Set out exactly, line by line, the stretch of data below that begins at the line containing "def Obligations.WorkedExampleDecodes : Prop" and ends at the line containing "(∀ v : Variant, v.endian = .big →", with both ends kept.
Top of MATERIAL FOR THE TASK
-- ==== Sys2Proof/Certificates/Slice0/Obligations.lean ====
section
/-! DEFINITION. The statements for the provers. Each docstring says what the statement claims and which rules of
spec/ it formalises or rests on. -/

open Sys2Proof Sys2Proof.Machine

/-- For every variant of the machine, every well-formed instruction of all 146, with every operand at every value its
encoding admits, and every list of following bytes: decoding the encoded bytes answers that instruction and the
following bytes. (Rests on R91, R92, R95, R97, R106, R107, R108, R109.) -/
def Obligations.DecodeOfEncode : Prop :=
  ∀ (v : Variant) (i : Instr) (rest : List Byte),
    i.wellFormed v = true → decode v (encode v i ++ rest) = .ok (i, rest)

/-- For every variant and every list of bytes: if decoding answers an instruction and remaining bytes, the instruction
is well-formed and the bytes read were its encoding. So no bit of a slot is ignored, and two different slots never
decode to one instruction. (Rests on R95, R96, R105, R110, R111.) -/
def Obligations.EncodeOfDecode : Prop :=
  ∀ (v : Variant) (bytes rest : List Byte) (i : Instr),
    decode v bytes = .ok (i, rest) → i.wellFormed v = true ∧ bytes = encode v i ++ rest

/-- The bytes 07 01 00 00 44 33 22 11 in little-endian BPF and 07 10 00 00 11 22 33 44 in big-endian BPF decode to
ADD64_K r1, 0x11223344; the fields of both make the canonical word 0x1122334400000107. (States R119.) -/
def Obligations.WorkedExampleDecodes : Prop :=
  (∀ v : Variant, v.endian = .little →
      decode v [0x07, 0x01, 0x00, 0x00, 0x44, 0x33, 0x22, 0x11] = .ok (.add64K 1 0x11223344, [])) ∧
    (∀ v : Variant, v.endian = .big →
      decode v [0x07, 0x10, 0x00, 0x00, 0x11, 0x22, 0x33, 0x44] = .ok (.add64K 1 0x11223344, [])) ∧
    Fields.ofBytes .little 0x07 0x01 0x00 0x00 0x44 0x33 0x22 0x11 = ⟨0x07, 1, 0, 0, 0x11223344⟩ ∧
    Fields.ofBytes .big 0x07 0x10 0x00 0x00 0x11 0x22 0x33 0x44 = ⟨0x07, 1, 0, 0, 0x11223344⟩ ∧
    (Fields.ofBytes .little 0x07 0x01 0x00 0x00 0x44 0x33 0x22 0x11).word = 0x1122334400000107 ∧
    (Fields.ofBytes .big 0x07 0x10 0x00 0x00 0x11 0x22 0x33 0x44).word = 0x1122334400000107

/-- One word of each family, numbered as the opcode table numbers them and written out from the encoding its rule
gives, decodes to the instruction the rule names. (Rests on R194, R207, R217, R218, R263, R265, R288, R290, R295,
R321, R334.) -/
def Obligations.SampleWordsDecode : Prop :=
  decodeTableWord 64 0x00000000000060bf = some (.mov64X 0 6) ∧
    decodeTableWord 64 0x00000040000001dc = some (.be64 1) ∧
    decodeTableWord 64 0x00000000fffd0005 = some (.ja 0xfffd) ∧
    decodeTableWord 64 0x0000000500040115 = some (.jeq64K 1 5 4) ∧
    decodeTableWord 64 0x0000000000051085 = some (.callLocal 5) ∧
    decodeTableWord 64 0x0000000000000095 = some .exit ∧
    decodeTableWord 64 0x0000000000082179 = some (.ldxDw 1 2 8) ∧
    decodeTableWord 64 0xfffffffefff00a6a = some (.stH 10 0xfff0 0xfffffffe) ∧
    decodeTableWord 64 0x00000000fff81a73 = some (.stxB 10 1 0xfff8) ∧
    decodeTableWord 64 0x00000001fff81adb = some (.atomicFetchAddDw 10 1 0xfff8) ∧
    decodeTableWord 128 0x11223344000000005566778800000118 = some (.ldImm64 1 0x55667788 0x11223344)

/-- 140 of the 256 opcodes are reserved, by class as R110 lists them. In every running state that fetches a slot with
a reserved opcode, step takes IllegalInstruction and changes nothing else. Each of the other 116 opcodes is the first
byte of some instruction. (States R110.) -/
def Obligations.ReservedOpcodesAreIllegal : Prop :=
  ((List.range 256).filter fun n => reservedOpcode (BitVec.ofNat 8 n)).length = 140 ∧
    (∀ s : State, s.fetches → reservedOpcode s.slotHere.opcode = true →
      step s = .next (s.raise (.illegalInstruction (slotAt s.program s.pc.toNat) none))) ∧
    (∀ op : BitVec 8, reservedOpcode op = false →
      ∃ (v : Variant) (bytes rest : List Byte) (i : Instr), decode v (op :: bytes) = .ok (i, rest))

/-- In every running state that fetches a slot with opcode 0xd4 or 0xdc and an imm other than 16, 32 and 64, or a slot
with opcode 0xd7 or 0xdf, step takes IllegalInstruction and changes nothing else. (States R208, R209.) -/
def Obligations.OtherSwapWidthsAreIllegal : Prop :=
  ∀ s : State, s.fetches →
    ((s.slotHere.opcode = 0xd4 ∨ s.slotHere.opcode = 0xdc) ∧
        s.slotHere.imm ≠ 16 ∧ s.slotHere.imm ≠ 32 ∧ s.slotHere.imm ≠ 64 ∨
      s.slotHere.opcode = 0xd7 ∨ s.slotHere.opcode = 0xdf) →
    step s = .next (s.raise (.illegalInstruction (slotAt s.program s.pc.toNat) none))

/-- In every running state that fetches a slot with opcode 0x85 and src_reg from 3 to 15, or with opcode 0x8d, 0x86 or
0x8e, step takes IllegalInstruction and changes nothing else. (States R271.) -/
def Obligations.OtherCallKindsAreIllegal : Prop :=
  ∀ s : State, s.fetches →
    (s.slotHere.opcode = 0x85 ∧ 3 ≤ s.slotHere.src.toNat ∨
      s.slotHere.opcode = 0x8d ∨ s.slotHere.opcode = 0x86 ∨ s.slotHere.opcode = 0x8e) →
    step s = .next (s.raise (.illegalInstruction (slotAt s.program s.pc.toNat) none))

/-- In every running state that fetches a slot whose mode bits 7:5 are 1 or 2 in a load or store class (bits 2:0 from
0 to 3), step takes IllegalInstruction and changes nothing else. There are 32 such opcodes. (States R351.) -/
def Obligations.LegacyPacketOpcodesAreIllegal : Prop :=
  (∀ s : State, s.fetches →
      (s.slotHere.opcode.extractLsb' 5 3 = 1 ∨ s.slotHere.opcode.extractLsb' 5 3 = 2) →
      (s.slotHere.opcode.extractLsb' 0 3).toNat ≤ 3 →
      step s = .next (s.raise (.illegalInstruction (slotAt s.program s.pc.toNat) none))) ∧
    ((List.range 256).filter fun n =>
      (n / 32 == 1 || n / 32 == 2) && decide (n % 8 ≤ 3)).length = 32

/-- In every running state that fetches a slot with opcode 0xc3 or 0xdb whose imm is none of the ten of R109 (all 32
bits compared), or a slot with opcode 0xcb or 0xd3, step takes IllegalInstruction and changes nothing else. (Rests on
R109, R301.) -/
def Obligations.OtherAtomicSelectorsAreIllegal : Prop :=
  ∀ s : State, s.fetches →
    ((s.slotHere.opcode = 0xc3 ∨ s.slotHere.opcode = 0xdb) ∧
        s.slotHere.imm ∉ ([0x00, 0x01, 0x40, 0x41, 0x50, 0x51, 0xa0, 0xa1, 0xe1, 0xf1] : List Imm) ∨
      s.slotHere.opcode = 0xcb ∨ s.slotHere.opcode = 0xd3) →
    step s = .next (s.raise (.illegalInstruction (slotAt s.program s.pc.toNat) none))

/-- In every running state that fetches a slot (and, for opcode 0x18, has a second slot): a dst_reg above 10; a
src_reg above 10 where it is no call kind and no subtype; dst_reg 10 in the classes that write it (BPF_ALU, BPF_ALU64,
BPF_LDX, and opcode 0x18); and src_reg 10 in the atomic operations that write it (the four with the fetch modifier and
the exchange, at W and DW) make step take IllegalInstruction and change nothing else. (Rests on R22, R23, R24, R111,
R303.) -/
def Obligations.WrongRegisterNumbersAreIllegal : Prop :=
  ∀ s : State, s.fetches → (s.slotHere.opcode = 0x18 → s.pc + 1 < s.program.length) →
    (10 < s.slotHere.dst.toNat ∨
      s.slotHere.opcode ≠ 0x18 ∧ s.slotHere.opcode ≠ 0x85 ∧ 10 < s.slotHere.src.toNat ∨
      s.slotHere.dst = 10 ∧
        (s.slotHere.opcode.extractLsb' 0 3 = 4 ∨ s.slotHere.opcode.extractLsb' 0 3 = 7 ∨
          s.slotHere.opcode.extractLsb' 0 3 = 1 ∨ s.slotHere.opcode = 0x18) ∨
      s.slotHere.src = 10 ∧ (s.slotHere.opcode = 0xc3 ∨ s.slotHere.opcode = 0xdb) ∧
        s.slotHere.imm ∈ ([0x01, 0x41, 0x51, 0xa1, 0xe1] : List Imm)) →
    ∃ second : Option Slot,
      step s = .next (s.raise (.illegalInstruction (slotAt s.program s.pc.toNat) second))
Bottom of MATERIAL FOR THE TASK
# SOLUTION TO THE PROBLEM
def Obligations.WorkedExampleDecodes : Prop :=
  (∀ v : Variant, v.endian = .little →
      decode v [0x07, 0x01, 0x00, 0x00, 0x44, 0x33, 0x22, 0x11] = .ok (.add64K 1 0x11223344, [])) ∧
    (∀ v : Variant, v.endian = .big →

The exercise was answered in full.